Look for the string "pokeRolls" in the listing below, then copy every line that has it.
(THE DATA begins)
-- ==== Sys2Proof/Machine/MemEvents.lean ====
section
/-! DEFINITION. What happens to accesses after their issue: stores are performed, data arrives, releases settle, walks
complete, page faults are resolved, translations are invalidated, the Invigilator checks (05 R151 to R154; 06 R161,
R162, R174 to R177; 07 R179 to R181, R189; 14 R366). -/

namespace Sys2Proof.Machine

open Sys2Proof

/-! ## Stores (07 R179 to R181, R189) -/

/-- Perform stores, and end the roll waits that this ends. -/
def State.performAll (s : State) (ps : List PendStore) : State := (ps.foldl (fun s p => s.performStore p) s).pokeRolls 0

/-- A store reaches its home: it is performed after the earlier ones it must follow; a release from another die waits
for its stamp. -/
def State.storeArrives (s : State) (p : PendStore) : State :=
  let before := storesBefore s.mem.stores p
  if before.any s.storeBlocked || s.storeHeldBack p then s.postFree .storePerformed (.num p.id)
  else
    match s.stampWaits p with
    | some d =>
      if s.clocks.waiting.any fun w => decide (w.act = .store p.id) then s
      else
        s.onClocks fun c =>
          { c with waiting := c.waiting ++ [{ id := p.id, die := d, stamp := p.stamp, act := .store p.id }] }
    | none => (s.performAll (before ++ [p])).pumpRemotes

/-- STORE_PERFORMED (07 R179). -/
def execStorePerformed (s : State) : Out :=
  .next (match s.arg with
    | .num id =>
      match s.mem.stores.find? (·.id == id) with
      | some p => s.storeArrives p
      | none => s.pumpRemotes
    | _ => s)

/-- A message is applied by the receiving die. -/
def State.applyStamped (s : State) : StampAct → State
  | .store id =>
    match s.mem.stores.find? (·.id == id) with
    | some p => s.storeArrives p
    | none => s
  | .bell key tid bit => s.bellCount key tid bit
  | .roll core off n => s.setRoll core off ((s.roll core off).arrive n) 0

/-- STAMPED_MESSAGE_APPLY (07 R189): a waiting release is applied once its stamp is heard, and the stores it carries are
performed. -/
def execStampedMessageApply (s : State) : Out :=
  .next (match s.arg with
    | .num id =>
      match s.clocks.waiting.find? (·.id == id) with
      | some w =>
        if !s.clocks.heardAll w.die w.stamp then s
        else if s.anyPending w.after then s.postFree .stampedMessageApply (.num id)
        else (s.onClocks fun c => { c with waiting := c.waiting.filter (·.id != id) }).applyStamped w.act
      | none => s
    | _ => s)

/-- RELEASE_SETTLED (07 R189): once every store a release carries is performed, and its die's earlier releases are
settled, every die hears of it. -/
def State.releaseSettles (s : State) (die k : Nat) : State :=
  match s.clocks.unsettled.find? (fun u => u.die == die) with
  | none => s
  | some u =>
    if u.count ≠ k ∨ s.anyPending u.stores = true then s.postFree .releaseSettled (.num2 die k)
    else
      let s1 := s.onClocks fun c =>
        { c with
          unsettled := c.unsettled.filter fun x => !(x.die == die && x.count == k)
          heard := (List.range 14).foldl (fun h d => h.put (d * 16 + die) k) c.heard }
      (s1.clocks.waiting.foldl (fun s w => s.post 0 .stampedMessageApply (.num w.id)) s1).pumpRemotes

def execReleaseSettled (s : State) : Out :=
  .next (match s.arg with
    | .num2 die k =>
      if s.clocks.unsettled.any fun u => u.die == die && u.count == k then s.releaseSettles die k else s
    | _ => s)

/-! ## Data and deferred faults (05 R132; 06 R161; 01 R28) -/

/-- The value of an interlocked write arrives; a poisoned beat it consumed raises INTEGRITY. -/
def State.dataArrives (s : State) (t : Task) (e : Infl) : State :=
  let s1 := s.landFor t.tid e.id e.val
  match e.poison with
  | none => s1
  | some (pa, info) =>
    s1.queueFault t.tid
      { code := BitVec.ofNat 16 cIntegrity, addr := BitVec.ofNat 64 pa, info := BitVec.ofNat 64 info, deferred := true }

/-- LOAD_DATA_ARRIVE (05 R132). -/
def execLoadDataArrive (s : State) : Out :=
  .next (match s.arg with
    | .num id =>
      match s.tasks.findSome? fun t => (t.infl.find? fun e => e.id == id && !e.remote).map (t, ·) with
      | some (t, e) => s.dataArrives t e
      | none => s
    | _ => s)

/-- DEFERRED_FAULT_ARRIVE (06 R161, R162). -/
def execDeferredFaultArrive (s : State) : Out :=
  .next (match s.arg with
    | .fault tid f => s.queueFault tid f
    | _ => s)

/-- FULL_EMPTY_RETRY (14 R366): a refused access arrives again, or its port claims the place held for it. -/
def execFullEmptyRetry (s : State) : Out :=
  .next (match s.arg with
    | .num id =>
      match s.cores.cores.findSome? fun (_, c) => c.feRefused.find? (·.1.id == id) with
      | some (w, core, p) => s.feAgain core w p
      | none => s
    | _ => s)

/-! ## The Invigilator (06 R175 to R177) -/

/-- The code of a scope in a shadow entry (06 R175), and back. -/
def scopeCode : Scope → Nat
  | .seq => 0 | .core => 1 | .cluster => 2 | .die => 3 | .pkg => 4 | .fabric => 5

/-- Does a scope of code `c` cover two coordinates of the layout of G3 (06 R176)? -/
def ivCovers (c a b : Nat) : Bool :=
  match c with
  | 0 => a % 2 ^ 12 == b % 2 ^ 12
  | 1 => a % 2 ^ 10 == b % 2 ^ 10
  | 2 => a % 2 ^ 7 == b % 2 ^ 7
  | 3 => a % 2 ^ 2 == b % 2 ^ 2
  | _ => true

/-- The last word of a shadow entry that an access leaves. -/
def ivWord (acc : IvAccess) : Nat :=
  let sc := match acc.rel with
    | some sc => scopeCode sc
    | none => 0
  acc.coord.toNat % 2 ^ 12 + sc * 2 ^ 12 + flag acc.rel.isSome * 2 ^ 15 + flag (acc.kind == .atomic) * 2 ^ 16 + 2 ^ 17

/-- Does a shadow entry conflict with an access (06 R176)? -/
def ivConflict (acc : IvAccess) (interval wtid wint w : Nat) : Bool :=
  let acquired := match acc.acq with
    | some sc => bitsOf w 15 1 == 1 && ivCovers (min (bitsOf w 12 3) (scopeCode sc)) (w % 2 ^ 12) (acc.coord.toNat % 2 ^ 12)
    | none => false
  bitsOf w 17 1 == 1 && wtid != acc.tid.toNat && wint == interval &&
    !((bitsOf w 16 1 == 1 && acc.kind == .atomic) || acquired)

/-- Report a conflict: RACE as a deferred fault, or a log entry (06 R176, R177). -/
def State.ivReport (s : State) (acc : IvAccess) (win : Nat) (mode : Bool) (sector wtid : Nat) : State :=
  if !mode then
    s.queueFault acc.tid
      { code := BitVec.ofNat 16 cRace, addr := BitVec.ofNat 64 (sector * 32), info := BitVec.ofNat 64 wtid
        deferred := true }
  else
    let c := s.ctx acc.ctx
    match (List.range 16).find? fun j => (Tbl.find? c.ivlog j).isNone with
    | some j =>
      let e : IvLogEnt := ⟨acc.kind != .load, win, acc.tid, BitVec.ofNat 64 wtid, BitVec.ofNat 57 (sector * 32)⟩
      (s.modCtx acc.ctx fun c => { c with ivlog := c.ivlog.put j e }).raiseVector c.ivIrqv.toNat
    | none => s.modCtx acc.ctx fun c => { c with ivlost := min (c.ivlost + 1) (2 ^ 32 - 1) }

/-- Check the sectors of an access in order; it reports at most once. -/
def State.ivSectors (acc : IvAccess) : List Nat → Bool → State → State
  | [], _, s => s
  | x :: xs, reported, s =>
    let c := s.ctx acc.ctx
    match c.ivWindow (x * 32) with
    | none => State.ivSectors acc xs reported s
    | some i =>
      let w := c.iv.getD {} i
      let pa := w.shadow.toNat * 2 ^ 12 + 16 * (x - w.base.toNat * 2 ^ 11)
      let (bs, s1) := s.physRead (ctxSlot acc.ctx) pa 16
      let wtid := fieldAt bs 0 8
      let hit := !reported && ivConflict acc w.interval.toNat wtid (fieldAt bs 8 4) (fieldAt bs 12 4)
      let s2 := if hit then s1.ivReport acc i w.mode x wtid else s1
      let s3 := if acc.kind == .load then s2 else
        s2.physWrite (ctxSlot acc.ctx) pa (natLe 8 acc.tid.toNat ++ natLe 4 w.interval.toNat ++ natLe 4 (ivWord acc))
      State.ivSectors acc xs (reported || hit) s3

/-- INVIGILATOR_CHECK (06 R176). -/
def execInvigilatorCheck (s : State) : Out :=
  .next (match s.arg with
    | .iv acc =>
      if s.mem.ivQueue.contains acc then
        State.ivSectors acc acc.sectors false (s.onMem fun m => { m with ivQueue := m.ivQueue.erase acc })
      else s
    | _ => s)

/-! ## Page walks (05 R150, R151) -/

/-- A finished walk leaves its die's walkers, and the oldest walk that waits for one starts. -/
def State.walkerFree (s : State) (w : Walk) : State :=
  let s1 := s.onMem fun m => { m with walks := m.walks.filter (·.id != w.id) }
  match s1.mem.walks.find? fun x => x.die == w.die && !x.active with
  | some x =>
    (s1.onMem fun m =>
      { m with walks := m.walks.map fun y => if y.id == x.id then { y with active := true } else y }).postFree
      .pageWalkComplete (.num x.id)
  | none => s1

/-- A waiter receives a walk's fault outcome: it raises it when its bundle issues again. -/
def State.walkFaults (s : State) (w : Walk) (code info : Nat) : State :=
  w.waiters.foldl (fun s tid => s.modTask tid fun t =>
    { t with walkFault := some (w.page, w.kind, w.fetch, BitVec.ofNat 16 code, BitVec.ofNat 64 info) }) s

/-- Waiters that are still on their sequencers park for the page (05 R153). -/
def State.walkParks (s : State) (w : Walk) (cow : Bool) (level : Nat) : State :=
  w.waiters.foldl (fun s tid =>
    match s.task? tid with
    | some t => if t.phase = .bound ∧ t.wait = none then s.parkPage tid (w.page * 2 ^ 16) cow level else s
    | none => s) s

/-- A walk's outcome: a translation enters the TLBs of the waiters' cores, anything else goes to the waiters. -/
def State.walkDone (s : State) (w : Walk) : State :=
  let s1 := s.walkerFree w
  let va := w.page * 2 ^ 16
  match s.walk w.ctx va with
  | .bad code info => s1.walkFaults w code info
  | .notPresent level => s1.walkParks w false level
  | .leaf level e =>
    match leafOutcome e va w.kind w.fetch with
    | some (.bad code _ info) => s1.walkFaults w code info
    | some (.resolve _ cow l) => s1.walkParks w cow l
    | _ =>
      w.waiters.foldl (fun s tid =>
        match s.task? tid with
        | some t =>
          match t.core with
          | some c => s.tlbInsert c ⟨w.asid, w.page, level, e⟩
          | none => s
        | none => s) s1

/-- PAGE_WALK_COMPLETE. -/
def execPageWalkComplete (s : State) : Out :=
  .next (match s.arg with
    | .num id =>
      match s.mem.walks.find? fun w => w.id == id && w.active with
      | some w => s.walkDone w
      | none => s
    | _ => s)

/-! ## Page faults the driver resolves (05 R153, R154) -/

/-- A request that waited at this chip is no longer in progress: it arrives anew (02 R45). -/
def State.unwait (s : State) (p : Packet) : State :=
  s.onFabric fun x => { x with filters := x.filters.map fun (k, f) =>
    if k = (p.src, p.srcunit) then (k, { f with inProgress := f.inProgress.filter (· != p.reqid) }) else (k, f) }

/-- The waiters on a page translate again: tasks join their bind sets, engine operations and peers' requests go on. -/
def State.pageWaiters (s : State) (n : Nat) (page : Nat) (cow : Bool) : State :=
  let s1 := s.tasks.foldl (fun s t =>
    match t.wait with
    | some (.pageFault va c) => if t.ctx = n ∧ va / 2 ^ 16 = page ∧ c = cow then s.wake t.tid else s
    | _ => s) s
  let hit (w : TargetWait) : Bool := w.ctx == n && w.va / 2 ^ 16 == page && w.cow == cow
  let s2 := (s1.fabric.targetWaits.filter hit).foldl (fun s w =>
    match packetEvent w.pkt.op.toNat with
    | some i => (s.unwait w.pkt).post 0 i (packetArg w.hub w.pkt)
    | none => s) s1
  let s3 := s2.onFabric fun x => { x with targetWaits := x.targetWaits.filter fun w => !hit w }
  s.engines.ops.foldl (fun s op =>
    match op.parked with
    | some (va, c) =>
      if op.ctx = n ∧ va / 2 ^ 16 = page ∧ c = cow then
        (s.onEngines fun e =>
          { e with ops := e.ops.map fun o => if o.id == op.id then { o with parked := none } else o }).post 0
          .engineComplete (.num op.id)
      else s
    | none => s) s3

/-- PAGE_RESOLVE (05 R154): the entry frees, a kept fault takes its place, and its waiters translate again. -/
def State.pageResolve (s : State) (n i : Nat) : State :=
  match Tbl.find? (s.ctx n).pfent i with
  | none => s
  | some e =>
    let kept := (s.ctx n).pfKept
    let s1 := s.modCtx n fun c => { c with pfent := c.pfent.del i, pfKept := [] }
    let s2 := kept.foldl (fun s (cow, level, va, eng) => s.recordPageFault n va cow level eng) s1
    s2.pageWaiters n e.vpage.toNat e.cow

def execPageResolve (s : State) : Out :=
  .next (match s.arg with
    | .num2 n i => s.whenCtxBar n fun s => s.pageResolve n i
    | _ => s)

/-! ## Invalidating translations (05 R152; 10 R245) -/

/-- The 64 KiB pages a TLBINV names: first page and how many; none names every one. -/
def tlbRange (size page : Nat) : Option (Nat × Nat) :=
  match size with
  | 0 => some (page, 1)
  | 1 => some (page / 2 ^ 5 * 2 ^ 5, 2 ^ 5)
  | 2 => some (page / 2 ^ 14 * 2 ^ 14, 2 ^ 14)
  | _ => none

/-- Does a run of pages meet the range? -/
def inTlbRange (r : Option (Nat × Nat)) (first n : Nat) : Bool :=
  match r with
  | none => true
  | some (p, k) => decide (first < p + k) && decide (p < first + n)

/-- Drop the entries of an ASID that the range names. -/
def tlbDrop (asid : BitVec 16) (r : Option (Nat × Nat)) (l : List TlbEnt) : List TlbEnt :=
  l.filter fun e =>
    let n := 2 ^ (pageBits e.level - 16)
    !(e.asid == asid && inTlbRange r (e.vpage / n * n) n)

/-- Drop them from every core's, cluster's and fabric unit's TLB. -/
def State.tlbDropAll (s : State) (asid : BitVec 16) (r : Option (Nat × Nat)) : State :=
  s.onCores fun cs =>
    { cs with
      cores := cs.cores.map fun (i, c) => (i, { c with tlb := tlbDrop asid r c.tlb })
      clusterTlb := cs.clusterTlb.map fun (i, l) => (i, tlbDrop asid r l)
      fabricTlb := tlbDrop asid r cs.fabricTlb }

/-- Does anything of a context still use old translations: a pin on a named page, an MMA, a remote access? -/
def State.tlbHeld (s : State) (n : Nat) (r : Option (Nat × Nat)) : Bool :=
  (s.mem.pins.any fun p => p.2.1 == n && inTlbRange r p.2.2 1) ||
  (s.cores.cores.any fun (_, c) => c.mmas.any fun m =>
    match s.task? m.tid with
    | some t => t.ctx == n
    | none => false) ||
  (s.fabric.remotes.any fun q => q.ctx == n)

/-- Fault outcomes of walks of named pages, not yet raised, are dropped: their accesses walk again (05 R152). -/
def State.dropFaults (s : State) (n : Nat) (r : Option (Nat × Nat)) : State :=
  { s with tasks := s.tasks.map fun t =>
      if t.ctx == n && t.walkFault.any (fun f => inTlbRange r f.1 1) then { t with walkFault := none } else t }

/-- TLB_INVALIDATE_COMPLETE (05 R152): every access already translated is performed, and BUSY clears. -/
def State.tlbComplete (s : State) (n : Nat) : State :=
  let c := s.ctx n
  let r := tlbRange c.tlbSize c.tlbPage
  if !c.tlbBusy then s
  else if s.tlbHeld n r then (s.tlbDropAll c.asid r).postFree .tlbInvalidateComplete (.num n)
  else
    let mine := (s.mem.stores.filter fun p => p.ctx == n).map fun p => p.tid
    let s1 := (mine.foldl (fun s t => s.flushStores t) s).pokeRolls 0
    if s1.mem.stores.any (·.ctx == n) then (s1.tlbDropAll c.asid r).postFree .tlbInvalidateComplete (.num n)
    else
      ((s1.tlbDropAll c.asid r).dropFaults n r).modCtx n fun c => { c with tlbBusy := false }

def execTlbInvalidateComplete (s : State) : Out :=
  .next (match s.arg with
    | .num n => s.tlbComplete n
    | _ => s)

end Sys2Proof.Machine
end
(THE DATA ends)
YOUR SOLUTION:
def State.performAll (s : State) (ps : List PendStore) : State := (ps.foldl (fun s p => s.performStore p) s).pokeRolls 0
    let s1 := (mine.foldl (fun s t => s.flushStores t) s).pokeRolls 0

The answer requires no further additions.